### Material to process ###

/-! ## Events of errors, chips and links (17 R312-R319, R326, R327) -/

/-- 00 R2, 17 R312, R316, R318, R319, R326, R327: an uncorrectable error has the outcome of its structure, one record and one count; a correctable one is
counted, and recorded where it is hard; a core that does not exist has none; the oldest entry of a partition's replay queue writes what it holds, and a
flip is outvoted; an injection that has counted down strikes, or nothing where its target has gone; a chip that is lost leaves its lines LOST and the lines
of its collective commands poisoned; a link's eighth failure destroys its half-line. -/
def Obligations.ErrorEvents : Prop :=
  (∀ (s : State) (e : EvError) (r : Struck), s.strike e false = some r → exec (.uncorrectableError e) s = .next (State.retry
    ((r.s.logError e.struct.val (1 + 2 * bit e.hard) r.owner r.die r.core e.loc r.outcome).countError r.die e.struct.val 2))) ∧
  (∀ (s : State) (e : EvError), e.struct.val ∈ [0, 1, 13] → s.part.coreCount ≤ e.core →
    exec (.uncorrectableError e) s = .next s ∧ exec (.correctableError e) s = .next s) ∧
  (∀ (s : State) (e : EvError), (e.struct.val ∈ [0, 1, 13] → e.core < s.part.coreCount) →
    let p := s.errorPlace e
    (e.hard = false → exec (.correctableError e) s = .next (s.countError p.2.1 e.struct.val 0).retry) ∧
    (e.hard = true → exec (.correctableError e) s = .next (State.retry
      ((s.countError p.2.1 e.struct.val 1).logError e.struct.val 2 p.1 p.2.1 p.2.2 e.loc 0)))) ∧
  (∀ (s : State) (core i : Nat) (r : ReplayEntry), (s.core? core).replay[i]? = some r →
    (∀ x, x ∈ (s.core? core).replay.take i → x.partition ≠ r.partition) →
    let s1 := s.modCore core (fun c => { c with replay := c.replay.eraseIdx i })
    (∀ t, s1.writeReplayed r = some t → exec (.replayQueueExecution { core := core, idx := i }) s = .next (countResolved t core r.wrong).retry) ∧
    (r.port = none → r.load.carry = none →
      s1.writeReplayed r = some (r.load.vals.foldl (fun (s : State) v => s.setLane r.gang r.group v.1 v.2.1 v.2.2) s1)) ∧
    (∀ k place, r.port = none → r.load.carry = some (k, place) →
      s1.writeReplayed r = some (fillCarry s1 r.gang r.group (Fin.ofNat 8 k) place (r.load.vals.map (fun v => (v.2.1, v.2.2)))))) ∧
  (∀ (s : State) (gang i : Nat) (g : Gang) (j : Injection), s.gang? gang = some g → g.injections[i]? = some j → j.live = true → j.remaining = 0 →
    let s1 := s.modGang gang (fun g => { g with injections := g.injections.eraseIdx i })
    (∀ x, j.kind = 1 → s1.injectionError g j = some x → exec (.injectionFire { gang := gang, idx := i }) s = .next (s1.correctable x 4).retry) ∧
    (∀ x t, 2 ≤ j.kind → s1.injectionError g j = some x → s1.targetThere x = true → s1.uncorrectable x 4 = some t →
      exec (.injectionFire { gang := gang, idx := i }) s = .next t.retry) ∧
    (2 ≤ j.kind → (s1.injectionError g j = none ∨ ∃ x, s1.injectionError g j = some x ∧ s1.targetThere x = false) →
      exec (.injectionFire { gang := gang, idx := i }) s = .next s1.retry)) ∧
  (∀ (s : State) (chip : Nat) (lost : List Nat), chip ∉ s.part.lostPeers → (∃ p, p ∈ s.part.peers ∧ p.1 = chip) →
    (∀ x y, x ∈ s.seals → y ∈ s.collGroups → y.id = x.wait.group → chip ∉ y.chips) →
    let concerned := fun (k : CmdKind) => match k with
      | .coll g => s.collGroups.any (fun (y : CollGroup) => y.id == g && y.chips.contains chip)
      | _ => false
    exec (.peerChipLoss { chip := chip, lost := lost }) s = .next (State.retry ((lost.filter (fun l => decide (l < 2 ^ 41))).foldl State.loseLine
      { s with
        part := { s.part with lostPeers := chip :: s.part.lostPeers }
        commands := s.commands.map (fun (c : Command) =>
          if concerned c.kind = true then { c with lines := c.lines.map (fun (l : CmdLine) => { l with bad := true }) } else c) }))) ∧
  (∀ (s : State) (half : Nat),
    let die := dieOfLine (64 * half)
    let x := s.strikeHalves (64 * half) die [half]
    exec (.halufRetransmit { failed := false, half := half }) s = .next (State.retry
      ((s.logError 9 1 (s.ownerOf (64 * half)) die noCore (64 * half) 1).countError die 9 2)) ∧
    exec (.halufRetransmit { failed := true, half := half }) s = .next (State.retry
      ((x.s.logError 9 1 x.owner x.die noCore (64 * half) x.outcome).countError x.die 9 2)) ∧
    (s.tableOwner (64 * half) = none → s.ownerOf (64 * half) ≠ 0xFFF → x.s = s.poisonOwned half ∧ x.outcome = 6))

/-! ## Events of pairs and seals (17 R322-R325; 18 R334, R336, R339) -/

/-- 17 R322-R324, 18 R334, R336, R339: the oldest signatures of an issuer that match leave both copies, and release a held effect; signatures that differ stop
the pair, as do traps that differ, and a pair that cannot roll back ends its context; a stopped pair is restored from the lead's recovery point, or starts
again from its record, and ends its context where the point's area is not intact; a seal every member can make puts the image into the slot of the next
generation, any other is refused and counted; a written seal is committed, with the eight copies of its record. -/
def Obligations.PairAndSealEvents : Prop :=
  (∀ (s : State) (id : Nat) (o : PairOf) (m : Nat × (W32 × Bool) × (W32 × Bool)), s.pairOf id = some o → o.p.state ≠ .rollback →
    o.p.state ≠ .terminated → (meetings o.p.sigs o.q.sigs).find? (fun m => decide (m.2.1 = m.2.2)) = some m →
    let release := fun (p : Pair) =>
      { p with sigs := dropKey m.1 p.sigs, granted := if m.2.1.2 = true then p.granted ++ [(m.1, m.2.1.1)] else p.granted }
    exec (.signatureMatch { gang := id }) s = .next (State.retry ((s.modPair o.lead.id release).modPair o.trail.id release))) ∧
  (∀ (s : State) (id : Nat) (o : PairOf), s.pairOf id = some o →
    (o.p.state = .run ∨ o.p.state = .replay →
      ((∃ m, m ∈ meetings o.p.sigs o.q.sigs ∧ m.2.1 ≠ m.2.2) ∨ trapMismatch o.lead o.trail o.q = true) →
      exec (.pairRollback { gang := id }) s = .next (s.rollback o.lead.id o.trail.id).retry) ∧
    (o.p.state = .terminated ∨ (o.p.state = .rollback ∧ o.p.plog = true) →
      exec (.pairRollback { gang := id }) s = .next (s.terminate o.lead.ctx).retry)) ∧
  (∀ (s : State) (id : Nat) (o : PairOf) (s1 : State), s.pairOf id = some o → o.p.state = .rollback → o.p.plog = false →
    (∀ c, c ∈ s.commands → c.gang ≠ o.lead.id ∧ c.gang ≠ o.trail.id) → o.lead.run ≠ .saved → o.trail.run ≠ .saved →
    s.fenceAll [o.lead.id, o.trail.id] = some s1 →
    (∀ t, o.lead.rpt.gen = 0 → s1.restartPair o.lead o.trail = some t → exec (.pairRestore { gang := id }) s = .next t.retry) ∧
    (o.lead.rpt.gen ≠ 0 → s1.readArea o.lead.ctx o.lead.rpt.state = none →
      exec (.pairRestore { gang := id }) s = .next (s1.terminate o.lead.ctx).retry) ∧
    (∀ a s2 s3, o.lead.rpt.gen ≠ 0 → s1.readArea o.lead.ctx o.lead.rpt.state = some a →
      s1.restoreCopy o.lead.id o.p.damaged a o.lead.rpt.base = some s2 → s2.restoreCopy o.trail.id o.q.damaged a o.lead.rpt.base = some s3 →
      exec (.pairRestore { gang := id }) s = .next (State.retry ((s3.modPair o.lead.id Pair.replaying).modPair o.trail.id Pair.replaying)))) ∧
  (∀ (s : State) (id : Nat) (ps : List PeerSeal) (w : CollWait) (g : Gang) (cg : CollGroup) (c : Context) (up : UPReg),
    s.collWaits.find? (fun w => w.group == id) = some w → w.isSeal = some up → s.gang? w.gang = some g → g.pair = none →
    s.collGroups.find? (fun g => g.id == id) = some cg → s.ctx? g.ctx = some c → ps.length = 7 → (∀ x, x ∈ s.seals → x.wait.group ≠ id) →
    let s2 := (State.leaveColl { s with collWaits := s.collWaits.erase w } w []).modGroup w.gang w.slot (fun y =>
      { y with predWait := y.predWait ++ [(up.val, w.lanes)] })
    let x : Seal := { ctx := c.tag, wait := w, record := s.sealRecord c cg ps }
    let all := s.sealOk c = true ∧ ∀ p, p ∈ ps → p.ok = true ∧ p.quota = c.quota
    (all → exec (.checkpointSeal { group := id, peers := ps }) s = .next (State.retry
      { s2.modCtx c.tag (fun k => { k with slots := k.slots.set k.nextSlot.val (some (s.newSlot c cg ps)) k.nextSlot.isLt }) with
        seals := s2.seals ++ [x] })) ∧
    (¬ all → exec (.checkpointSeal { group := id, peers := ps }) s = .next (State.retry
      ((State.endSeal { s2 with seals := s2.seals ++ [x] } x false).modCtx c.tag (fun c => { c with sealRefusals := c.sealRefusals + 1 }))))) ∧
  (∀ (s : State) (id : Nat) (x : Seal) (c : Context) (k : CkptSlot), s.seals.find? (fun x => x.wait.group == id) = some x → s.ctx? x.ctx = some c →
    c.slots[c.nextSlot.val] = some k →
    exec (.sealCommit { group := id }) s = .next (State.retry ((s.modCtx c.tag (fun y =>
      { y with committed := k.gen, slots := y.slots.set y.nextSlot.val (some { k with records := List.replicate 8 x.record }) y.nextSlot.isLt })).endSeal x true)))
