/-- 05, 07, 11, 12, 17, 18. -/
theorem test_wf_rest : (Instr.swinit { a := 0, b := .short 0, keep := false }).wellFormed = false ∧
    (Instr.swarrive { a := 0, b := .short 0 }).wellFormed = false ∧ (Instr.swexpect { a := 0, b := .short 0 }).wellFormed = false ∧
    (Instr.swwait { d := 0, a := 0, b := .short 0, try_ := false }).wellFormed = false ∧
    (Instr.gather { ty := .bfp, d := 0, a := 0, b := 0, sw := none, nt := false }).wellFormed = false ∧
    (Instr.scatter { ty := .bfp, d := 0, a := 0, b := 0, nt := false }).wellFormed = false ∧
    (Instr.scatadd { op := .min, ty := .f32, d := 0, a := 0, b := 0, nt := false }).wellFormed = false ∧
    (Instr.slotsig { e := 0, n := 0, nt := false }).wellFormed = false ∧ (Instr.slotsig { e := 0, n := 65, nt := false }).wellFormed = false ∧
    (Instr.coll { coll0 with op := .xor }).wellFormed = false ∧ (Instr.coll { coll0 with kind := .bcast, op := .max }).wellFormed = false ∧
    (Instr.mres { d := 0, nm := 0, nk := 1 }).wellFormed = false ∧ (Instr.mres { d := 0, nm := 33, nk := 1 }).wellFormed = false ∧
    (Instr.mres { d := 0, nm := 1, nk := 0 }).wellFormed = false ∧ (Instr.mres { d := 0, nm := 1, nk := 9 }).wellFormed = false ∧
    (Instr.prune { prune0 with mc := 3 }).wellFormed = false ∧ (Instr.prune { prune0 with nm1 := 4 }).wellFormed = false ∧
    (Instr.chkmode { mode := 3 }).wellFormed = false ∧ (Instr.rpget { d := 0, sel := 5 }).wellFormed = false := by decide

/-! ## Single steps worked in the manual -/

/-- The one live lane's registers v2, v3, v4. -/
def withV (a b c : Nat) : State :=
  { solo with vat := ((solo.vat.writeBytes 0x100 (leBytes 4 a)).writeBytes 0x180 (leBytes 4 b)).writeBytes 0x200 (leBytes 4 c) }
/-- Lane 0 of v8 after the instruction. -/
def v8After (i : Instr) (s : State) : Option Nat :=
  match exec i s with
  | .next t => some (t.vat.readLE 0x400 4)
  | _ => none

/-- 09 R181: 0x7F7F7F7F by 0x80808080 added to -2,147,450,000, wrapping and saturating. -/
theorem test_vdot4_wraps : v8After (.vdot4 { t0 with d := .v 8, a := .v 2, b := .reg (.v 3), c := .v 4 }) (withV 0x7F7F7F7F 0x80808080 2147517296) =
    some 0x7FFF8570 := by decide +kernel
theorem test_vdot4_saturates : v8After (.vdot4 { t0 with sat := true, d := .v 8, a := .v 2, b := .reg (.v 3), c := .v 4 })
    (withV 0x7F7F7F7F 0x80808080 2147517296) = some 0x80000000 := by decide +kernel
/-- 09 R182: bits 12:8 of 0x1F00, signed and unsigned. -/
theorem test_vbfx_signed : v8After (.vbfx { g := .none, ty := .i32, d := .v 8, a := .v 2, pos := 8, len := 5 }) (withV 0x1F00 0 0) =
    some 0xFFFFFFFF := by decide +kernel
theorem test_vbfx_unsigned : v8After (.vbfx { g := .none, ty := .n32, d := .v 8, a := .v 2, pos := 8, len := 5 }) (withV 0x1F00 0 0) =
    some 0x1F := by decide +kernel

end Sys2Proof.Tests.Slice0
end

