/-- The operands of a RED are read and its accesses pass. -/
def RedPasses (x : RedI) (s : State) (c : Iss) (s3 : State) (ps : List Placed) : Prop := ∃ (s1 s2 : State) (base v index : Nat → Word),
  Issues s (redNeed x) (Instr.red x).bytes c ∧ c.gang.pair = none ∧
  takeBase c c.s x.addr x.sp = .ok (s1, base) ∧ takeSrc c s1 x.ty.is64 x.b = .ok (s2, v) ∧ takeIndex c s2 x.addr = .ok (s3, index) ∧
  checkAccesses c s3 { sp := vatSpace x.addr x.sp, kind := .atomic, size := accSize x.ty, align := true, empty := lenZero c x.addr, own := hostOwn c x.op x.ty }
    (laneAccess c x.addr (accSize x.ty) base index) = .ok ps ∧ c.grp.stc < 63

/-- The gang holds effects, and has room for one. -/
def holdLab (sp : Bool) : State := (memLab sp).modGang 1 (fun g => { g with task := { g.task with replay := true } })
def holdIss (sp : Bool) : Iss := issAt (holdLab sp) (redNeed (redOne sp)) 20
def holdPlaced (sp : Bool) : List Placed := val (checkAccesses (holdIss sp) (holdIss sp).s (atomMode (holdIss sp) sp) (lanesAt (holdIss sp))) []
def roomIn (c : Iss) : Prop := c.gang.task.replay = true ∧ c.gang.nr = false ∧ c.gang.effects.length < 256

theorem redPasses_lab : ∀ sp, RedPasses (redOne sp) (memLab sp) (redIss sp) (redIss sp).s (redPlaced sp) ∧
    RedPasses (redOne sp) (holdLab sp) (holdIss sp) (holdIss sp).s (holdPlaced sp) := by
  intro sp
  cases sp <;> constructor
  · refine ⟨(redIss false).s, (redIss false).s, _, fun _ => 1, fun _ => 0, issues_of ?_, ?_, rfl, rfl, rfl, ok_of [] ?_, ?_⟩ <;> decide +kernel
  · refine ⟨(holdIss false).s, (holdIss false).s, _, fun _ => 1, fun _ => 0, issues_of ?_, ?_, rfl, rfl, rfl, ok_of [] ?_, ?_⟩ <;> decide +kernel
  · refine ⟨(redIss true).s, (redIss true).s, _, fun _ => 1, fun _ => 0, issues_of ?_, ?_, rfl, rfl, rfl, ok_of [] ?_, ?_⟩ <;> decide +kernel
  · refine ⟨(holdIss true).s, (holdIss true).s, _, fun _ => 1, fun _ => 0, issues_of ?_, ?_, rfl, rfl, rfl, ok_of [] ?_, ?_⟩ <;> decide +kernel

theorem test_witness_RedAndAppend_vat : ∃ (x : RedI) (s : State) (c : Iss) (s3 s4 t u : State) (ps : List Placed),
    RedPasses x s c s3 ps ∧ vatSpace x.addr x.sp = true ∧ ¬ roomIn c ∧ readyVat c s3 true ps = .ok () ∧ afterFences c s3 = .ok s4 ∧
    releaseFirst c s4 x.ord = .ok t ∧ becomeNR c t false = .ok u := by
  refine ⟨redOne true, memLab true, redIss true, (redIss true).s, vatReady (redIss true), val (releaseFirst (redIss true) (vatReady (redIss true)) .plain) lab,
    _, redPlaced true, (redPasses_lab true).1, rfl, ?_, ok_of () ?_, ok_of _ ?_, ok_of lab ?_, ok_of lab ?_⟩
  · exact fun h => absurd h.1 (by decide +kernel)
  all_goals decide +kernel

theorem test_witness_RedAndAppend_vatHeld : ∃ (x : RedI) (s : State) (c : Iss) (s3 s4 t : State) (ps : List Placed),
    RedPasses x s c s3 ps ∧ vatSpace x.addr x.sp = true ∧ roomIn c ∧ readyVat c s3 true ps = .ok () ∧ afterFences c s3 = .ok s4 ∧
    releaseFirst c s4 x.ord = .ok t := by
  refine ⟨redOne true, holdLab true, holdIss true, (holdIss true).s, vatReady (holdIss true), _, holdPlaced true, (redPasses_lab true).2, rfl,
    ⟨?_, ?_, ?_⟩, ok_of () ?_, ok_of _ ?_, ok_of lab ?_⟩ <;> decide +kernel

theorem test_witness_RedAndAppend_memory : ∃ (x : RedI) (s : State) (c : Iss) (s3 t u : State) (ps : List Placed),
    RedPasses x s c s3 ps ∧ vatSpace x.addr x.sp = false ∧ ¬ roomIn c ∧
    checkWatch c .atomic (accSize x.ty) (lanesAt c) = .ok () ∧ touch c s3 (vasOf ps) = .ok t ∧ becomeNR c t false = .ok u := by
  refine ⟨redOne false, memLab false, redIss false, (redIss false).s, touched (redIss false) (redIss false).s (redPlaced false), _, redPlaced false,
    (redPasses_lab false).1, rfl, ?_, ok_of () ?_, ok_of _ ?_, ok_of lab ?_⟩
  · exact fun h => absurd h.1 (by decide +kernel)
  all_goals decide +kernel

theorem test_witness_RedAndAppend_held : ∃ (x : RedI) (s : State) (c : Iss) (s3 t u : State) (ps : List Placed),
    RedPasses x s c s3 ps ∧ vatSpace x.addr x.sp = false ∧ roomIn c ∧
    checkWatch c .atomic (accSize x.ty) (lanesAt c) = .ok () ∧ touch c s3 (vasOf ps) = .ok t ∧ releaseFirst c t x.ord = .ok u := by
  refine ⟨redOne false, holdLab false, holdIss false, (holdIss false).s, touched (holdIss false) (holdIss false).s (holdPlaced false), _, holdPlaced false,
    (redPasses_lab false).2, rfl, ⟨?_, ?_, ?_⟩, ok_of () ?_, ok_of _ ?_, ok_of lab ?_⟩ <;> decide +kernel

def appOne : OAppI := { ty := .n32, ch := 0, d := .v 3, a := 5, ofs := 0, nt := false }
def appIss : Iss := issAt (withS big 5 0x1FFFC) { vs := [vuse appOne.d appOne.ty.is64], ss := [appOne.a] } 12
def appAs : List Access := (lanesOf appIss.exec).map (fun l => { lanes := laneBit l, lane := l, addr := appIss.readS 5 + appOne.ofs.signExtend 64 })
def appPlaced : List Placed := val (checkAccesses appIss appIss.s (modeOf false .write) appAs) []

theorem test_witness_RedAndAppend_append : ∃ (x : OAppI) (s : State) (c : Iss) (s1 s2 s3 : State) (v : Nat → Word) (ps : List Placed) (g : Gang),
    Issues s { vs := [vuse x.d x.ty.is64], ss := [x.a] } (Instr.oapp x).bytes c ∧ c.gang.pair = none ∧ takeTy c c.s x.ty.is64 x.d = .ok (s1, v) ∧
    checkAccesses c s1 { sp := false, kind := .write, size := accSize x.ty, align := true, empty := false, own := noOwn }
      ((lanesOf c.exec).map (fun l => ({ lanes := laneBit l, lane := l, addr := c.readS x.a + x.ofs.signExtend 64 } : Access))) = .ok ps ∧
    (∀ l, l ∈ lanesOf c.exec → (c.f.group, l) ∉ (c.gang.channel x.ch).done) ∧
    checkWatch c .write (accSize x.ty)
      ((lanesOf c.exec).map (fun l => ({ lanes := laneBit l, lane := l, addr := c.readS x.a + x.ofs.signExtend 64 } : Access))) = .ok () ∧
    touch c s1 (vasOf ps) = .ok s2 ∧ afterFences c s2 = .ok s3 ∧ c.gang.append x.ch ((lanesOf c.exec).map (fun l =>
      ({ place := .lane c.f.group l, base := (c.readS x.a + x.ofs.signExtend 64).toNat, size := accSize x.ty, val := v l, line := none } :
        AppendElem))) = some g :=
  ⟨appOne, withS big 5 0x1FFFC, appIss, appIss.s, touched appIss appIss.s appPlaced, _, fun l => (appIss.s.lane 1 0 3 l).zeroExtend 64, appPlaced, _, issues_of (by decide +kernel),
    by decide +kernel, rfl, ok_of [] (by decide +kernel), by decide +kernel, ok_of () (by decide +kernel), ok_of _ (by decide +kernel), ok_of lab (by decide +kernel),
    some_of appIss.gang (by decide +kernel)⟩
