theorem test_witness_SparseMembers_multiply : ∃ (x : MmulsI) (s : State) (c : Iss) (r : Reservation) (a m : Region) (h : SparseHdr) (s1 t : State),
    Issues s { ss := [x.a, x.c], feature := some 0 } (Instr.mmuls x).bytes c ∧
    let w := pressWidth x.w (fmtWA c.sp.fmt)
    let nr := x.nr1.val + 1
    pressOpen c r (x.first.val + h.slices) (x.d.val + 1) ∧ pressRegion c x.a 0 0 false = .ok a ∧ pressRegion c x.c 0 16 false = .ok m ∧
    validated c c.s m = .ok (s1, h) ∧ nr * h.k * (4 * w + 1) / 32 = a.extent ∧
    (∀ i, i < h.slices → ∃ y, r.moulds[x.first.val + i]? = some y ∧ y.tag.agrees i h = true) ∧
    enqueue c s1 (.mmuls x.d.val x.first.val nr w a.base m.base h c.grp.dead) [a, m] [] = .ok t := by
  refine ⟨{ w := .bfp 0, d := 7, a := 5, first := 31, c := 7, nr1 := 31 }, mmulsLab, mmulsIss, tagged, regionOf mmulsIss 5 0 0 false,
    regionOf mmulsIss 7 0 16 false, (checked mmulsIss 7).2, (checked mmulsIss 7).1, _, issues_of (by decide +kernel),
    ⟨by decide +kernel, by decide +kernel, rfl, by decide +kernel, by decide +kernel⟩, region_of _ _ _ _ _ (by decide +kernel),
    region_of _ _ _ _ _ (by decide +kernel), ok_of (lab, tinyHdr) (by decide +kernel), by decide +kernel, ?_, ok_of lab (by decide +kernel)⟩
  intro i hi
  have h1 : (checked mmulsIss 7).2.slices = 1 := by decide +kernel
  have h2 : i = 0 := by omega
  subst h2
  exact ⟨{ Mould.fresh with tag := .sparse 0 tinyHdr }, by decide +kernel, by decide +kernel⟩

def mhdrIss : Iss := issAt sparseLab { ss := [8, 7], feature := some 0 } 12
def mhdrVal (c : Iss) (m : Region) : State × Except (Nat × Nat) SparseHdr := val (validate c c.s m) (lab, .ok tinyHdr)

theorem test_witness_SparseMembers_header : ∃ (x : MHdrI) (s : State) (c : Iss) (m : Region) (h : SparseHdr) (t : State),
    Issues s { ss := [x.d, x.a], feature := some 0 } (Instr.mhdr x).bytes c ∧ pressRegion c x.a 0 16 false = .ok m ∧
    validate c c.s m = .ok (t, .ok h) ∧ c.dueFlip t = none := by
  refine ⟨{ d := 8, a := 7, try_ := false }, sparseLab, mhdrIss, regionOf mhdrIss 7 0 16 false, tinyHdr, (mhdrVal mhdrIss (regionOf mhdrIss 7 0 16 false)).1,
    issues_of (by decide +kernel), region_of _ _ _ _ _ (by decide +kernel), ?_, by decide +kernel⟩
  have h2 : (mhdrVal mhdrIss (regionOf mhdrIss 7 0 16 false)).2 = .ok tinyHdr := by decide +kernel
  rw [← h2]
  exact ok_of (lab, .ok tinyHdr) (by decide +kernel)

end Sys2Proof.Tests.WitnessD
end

###

§ Work instructions
Each line above from the one with "def mhdrIss : Iss" up to and including the one with "sparseLab, mhdrIss, regionOf" must be set down exactly, and no line outside that span may appear.

§ Expected answer
def mhdrIss : Iss := issAt sparseLab { ss := [8, 7], feature := some 0 } 12
def mhdrVal (c : Iss) (m : Region) : State × Except (Nat × Nat) SparseHdr := val (validate c c.s m) (lab, .ok tinyHdr)

theorem test_witness_SparseMembers_header : ∃ (x : MHdrI) (s : State) (c : Iss) (m : Region) (h : SparseHdr) (t : State),
    Issues s { ss := [x.d, x.a], feature := some 0 } (Instr.mhdr x).bytes c ∧ pressRegion c x.a 0 16 false = .ok m ∧
    validate c c.s m = .ok (t, .ok h) ∧ c.dueFlip t = none := by
  refine ⟨{ d := 8, a := 7, try_ := false }, sparseLab, mhdrIss, regionOf mhdrIss 7 0 16 false, tinyHdr, (mhdrVal mhdrIss (regionOf mhdrIss 7 0 16 false)).1,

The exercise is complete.